Beyond analysing attack techniques, the session provides actionable guidance on detection and prevention strategies suited to the current threat landscape. The presenters discuss runtime security controls that operate at the point of action rather than solely at the point of delivery, addressing threats that may not be identifiable until a user or system attempts to act on malicious instructions.

Specific topics include guardrails against prompt injection attacks, which have gained relevance as organisations deploy AI-powered tools that process email content and user instructions. Prompt injection represents an emerging threat category where attackers embed malicious instructions within seemingly benign content, potentially causing AI systems to take unintended actions or disclose sensitive information.

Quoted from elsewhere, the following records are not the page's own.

/-- The stripe rule of R231 on every NMU of a G-class GEMV, with its full streams and GONLY (R220 step 8). -/
def gemvG (s : State) (x : Ctx) (g : GemvP) (owner : Nat) : Bool :=
  let sx := g.slog s x
  decide (g.np * 2 ^ sx * g.rows = g.n) && (g.nmus s x).all fun e =>
    let t := (sliceOf s e.1).weave; let gs : GSet := { store := .w, set := e.2, acc := false }
    let gm := (gapsOf (wFL t) (servedAt t owner gs)).foldl Nat.min 4096
    nmuGonly s e && (decide (g.stripes ≤ 1) ||
      decide (ceilDiv (g.stripeK 0 * g.ncol * g.abytes) 512 ≤ gm * (g.rows * g.ps 0 / Nat.max 1 (ownerQ owner gs))))

/-- The most entries that a flush covers on one slice (R280). -/
def flushMost (s : State) (c : Cmd) (x : Ctx) : Nat :=
  let ns := (flushCover s c x).map fun e => e.1.slice
  (ns.eraseDups.map fun n => (ns.filter (· == n)).length).foldl Nat.max 0

/-- What step 6 of R137 refuses a G-class packet for (R64, R168, R220, R280, R316, R381, R528). -/
def gRefused (s : State) (c : Cmd) (x : Ctx) (k : Contract) : Bool :=
  let op := c.opcode
  let wpart := (cmdRanges c).any fun r => r.wr && !r.ext && decide (r.st = .w) && r.segs.any fun (o, n) => decide (n ≠ 0 ∧ (o % 32 ≠ 0 ∨ (o + n) % 32 ≠ 0))
  ((cmdRanges c).any fun r => r.ext) || wpart || decide (op = 0x201 ∨ op = 0x601 ∨ op = 0x602) ||
    (decide (op = 0x300) && c.bit 2 29) || (decide (op = 0x011) && decide (32 < flushMost s c x)) ||
    (decide (op = 0x200) && !gemvG s x (gemvOf c) k.owner) ||
    !(cmdSets s c x).all fun e => ownerServes s k.owner [e.set] e.slices

/-- The bound of an admitted G-class command with n_b bytes (R268, R231). -/
def cmdBound (s : State) (c : Cmd) (x : Ctx) (k : Contract) (nb : Nat) : Nat :=
  let l := cmdPath s c x
  if c.opcode = 0x300 then l
  else if c.opcode = 0x200 then
    (((gemvOf c).nmus s x).map fun e =>
      boundOn (sliceOf s e.1).weave k.owner [{ store := .w, set := e.2, acc := false }] l nb).foldl Nat.max 0
  else useBound s k.owner (cmdSets s c x) l nb

/-- Does a GEMV wait for its NMUs (R210)? Another GEMV runs on one of them, GONLY is of the other class, or a slice already
runs a G-class GEMV. -/
def nmuWait (s : State) (c : Cmd) (x : Ctx) (g : Bool) : Bool :=
  let mine := (gemvOf c).nmus s x
  let running := s.cmds.filter fun d => d.phase == .admitted && d.opcode == 0x200 && d.id != c.id
  let theirs (d : Cmd) : List (Nat × Nat) := match ctxOf s d.ctx with
    | some y => (gemvOf d).nmus s y
    | none => []
  (mine.any fun e => nmuGonly s e != g) || (running.any fun d => (theirs d).any fun e => mine.contains e) ||
    (g && running.any fun d => d.gcls && (theirs d).any fun e => mine.any fun m => m.1 == e.1)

Data exfiltration prevention also features prominently in the discussion. Email remains a primary vector for data loss, whether through deliberate theft by compromised insiders or through manipulation by external attackers who have gained account access. Effective controls must balance security requirements against legitimate business communication needs, a challenge that requires understanding both technical capabilities and organisational workflows.

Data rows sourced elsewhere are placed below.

/-- A notice of deferral: a NO_WAIT GRANT completes CREDIT_DEFERRED with the entries ahead of it; another one's TMO runs. -/
def deferredNotice (m : CMsg) (t : State) : State :=
  match messageOf t .grant m.reqid with
  | none => t
  | some r => whenAwake [r.home] 8 0 t fun u =>
    if r.gone then u
    else if r.noWait then
      let v := modReq r.id (fun x => { x with deferred := true, origin := .none, since := u.rc }) u
      match r.origin with
      | .cmd id => cmdDone id .creditDeferred 0 m.arg0 v
      | _ => v
    else modReq r.id (fun x => { x with deferred := true, since := u.rc }) u

/-- DEFERRED_NOTICE (R374). -/
def execDeferredNotice (f : Frame) (s : State) : Res := .next (creditFrame f 12 false s deferredNotice)

/-- The answer to a counter signal: the SIGNAL completes with the answer's status and RESULT. -/
def signalAnswered (f : Frame) (t : State) : State :=
  let w (i : Nat) : Word := wordAt f.words (i + 1)
  match messageOf t .signal (fld (w 2) 31 16) with
  | none => t
  | some r => whenAwake [r.home] 8 0 t fun u =>
    let v := dropReq r.id u
    match r.gone, r.origin with
    | false, .cmd id => cmdDone id (statusOf (fld (w 0) 27 20)) 0 ((w 3).toNat) v
    | _, _ => v

/-- COUNTER_SIGNAL_ANSWER (R362, 10 R315). -/
def execCounterSignalAnswer (f : Frame) (s : State) : Res :=
  let w (i : Nat) : Word := wordAt f.words (i + 1)
  let clean := zeroFields f [(1, 28, 28), (1, 19, 16), (2, 4, 0), (5, 31, 0), (6, 31, 0)]
  if !flag (w 0) 29 then .next s
  else .next (frameIn f 3 clean none s (signalAnswered f))

/-! The fabric timeout (R383) -/

/-- FAB_CFG.TMO in rc (R387). -/
def fabTmo (s : State) : Nat := regGet s 0x64 (regNo 0x80 0x108) % 65536 * 100

/-- A request that has waited for FAB_TMO: its command or port request completes TIMEOUT_WATCHDOG; what answers it later is
discarded. -/
def timeoutReq (r : FabReq) (s : State) : State :=
  match r.origin with
  | .op id => match opOf s id with
    | some o => respond o .timeoutWatchdog 0 [] [] (forgetReq r s)
    | none => forgetReq r s
  | .cmd id =>
    let s1 := stopPieces r.origin s
    let s2 := (s1.fab.reqs.filter fun q => q.origin == r.origin).foldl (fun t q => forgetReq q t) s1
    match cmdOf s2 id with
    | some c => cmdDone id .timeoutWatchdog c.count 0 s2
    | none => s2
  | _ => forgetReq r s

/-- FABRIC_TIMEOUT (R383): REFCLK moves to the moment FAB_CFG.TMO µs after the frame was sent. A deferred GRANT is not timed
so. -/
def execFabricTimeout (req : Nat) (s : State) : Res :=
  match s.fab.reqs.find? fun r => r.id == req && r.sent && !r.gone && !r.deferred with
  | some r => .next (pump (timeoutReq r (timeTo (r.sentAt + fabTmo s) s)))
  | none => .next s

end Sys2Proof.Machine
end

Industry Context and Regulatory Pressures

The timing of this webinar reflects broader industry trends in email security and identity protection. Organisations across finance, healthcare, manufacturing, government, and education face increasing regulatory scrutiny regarding data protection and incident response capabilities. Email-based attacks frequently serve as the initial access vector in breaches that trigger notification requirements and regulatory penalties, making effective email security a compliance concern as well as an operational one.

Business email compromise continues to rank among the most financially damaging categories of cybercrime, with losses measured in billions annually according to law enforcement reporting. Unlike ransomware attacks that generate immediate visibility through system disruption, email-based fraud can proceed undetected for extended periods, particularly when attackers successfully impersonate executives or financial personnel.

Who Should Attend

The webinar is designed for security professionals with operational responsibility for email protection and incident response. Security operations centre analysts will benefit from the detailed attack chain analysis, which can inform detection rule development and investigation procedures. IT security managers and directors can use the session to evaluate current email security capabilities against demonstrated real-world threats.

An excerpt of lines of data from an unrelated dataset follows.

/-! Measurements and TDISP (R406, R407) -/

/-- A word of the fuse shadow (18 R522): the fused word, with the bits that FUSE_PROG has blown. -/
def fuseWord (s : State) (off : Nat) : Nat :=
  s.test.shadow.foldl (fun v b => if b / 32 = off / 4 ∧ !bitOf v (b % 32) then v + 2 ^ (b % 32) else v) (Config.fuse off).toNat

/-- The bytes of the fuse shadow's items: 4 B at 0x0000, and 0x0100 to 0xDFFF. -/
def fuseBytes (s : State) : List Byte :=
  leBytes 4 (fuseWord s 0) ++ (List.range 14272).flatMap fun i => leBytes 4 (fuseWord s (0x100 + 4 * i))

/-- PART_STAT (R390). -/
def partStat (s : State) (p : Nat) : Nat :=
  let r := partOf s p
  r.state.code * 2 ^ 29 + b2n r.secure * 2 ^ 28 + b2n r.busy * 2 ^ 27 + b2n r.waitOp.isSome * 2 ^ 26 + r.result * 2 ^ 18 + b2n r.taint * 2 ^ 17 +
    r.first * 2 ^ 10 + r.slog * 2 ^ 7 + (partCtxs s p).length

/-- The content of a measurement index (R407), as words. -/
def measureWords (s : State) (idx tdi : Nat) : List Word :=
  let n (x : Nat) : Word := BitVec.ofNat 32 x
  if idx = 1 then wordsOfBytes 12 s.ctl.digest
  else if idx = 2 then wordsOfBytes 13 (sha384 (fuseBytes s) ++ [Config.stepping])
  else if idx = 3 then (List.range 32).map fun p =>
    let v := partStat s p
    n (bitsOf v 31 28 * 2 ^ 28 + bitsOf v 15 7 * 2 ^ 7)
  else if idx = 4 then ((ctxList s).filter fun e => tdiOf s e.1 == some tdi).flatMap fun (c, x) =>
    [n (x.tenant * 65536 + c), n (x.keySlot * 256 + b2n x.keyEn * 64 + b2n x.dbg * 32 + x.part)]
  else (List.range 12).map fun i => wordAt Config.meterDigest i

/-- MEASUREMENT_REQUEST (R407): the content of an index, from one snapshot. Other indices have none. -/
def execMeasurementRequest (kind arg : Nat) (_nonce : BitVec 256) (s : State) : Res :=
  if 1 ≤ kind ∧ kind ≤ 5 then .next (emit (.measure (measureWords s kind arg)) s) else .next s

/-- TDISP_STATE_REPORT (R406, 18 R512): ERROR of an interface that was CONFIG_LOCKED or RUN faults every context of it. Reserved
states are ignored. -/
def execTdispStateReport (tdi state : Nat) (s : State) : Res :=
  if 3 < state then .next s
  else
    let old := mget (fun _ => 0) s.tdi tdi
    let s1 := { s with tdi := mput (fun _ => 0) s.tdi tdi state }
    if state = 3 ∧ (old = 1 ∨ old = 2) then
      .next (((ctxList s).filter fun e => tdiOf s e.1 == some tdi).foldl (fun t e => faultCtx .unitFailed .unitFailed e.1 t) s1)
    else .next s1

end Sys2Proof.Machine
end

CISOs and security leadership may find value in the strategic perspective on where traditional tools fail and what capabilities are required to address advanced threats. Email security architects specifically will appreciate the technical depth of the case studies and the discussion of runtime controls that complement existing gateway-based defences.

Organisations that have deployed or are considering Microsoft 365 environments should find the contextual discussion of cloud email security particularly relevant, as the attack scenarios examined reflect the realities of modern cloud-based communication platforms.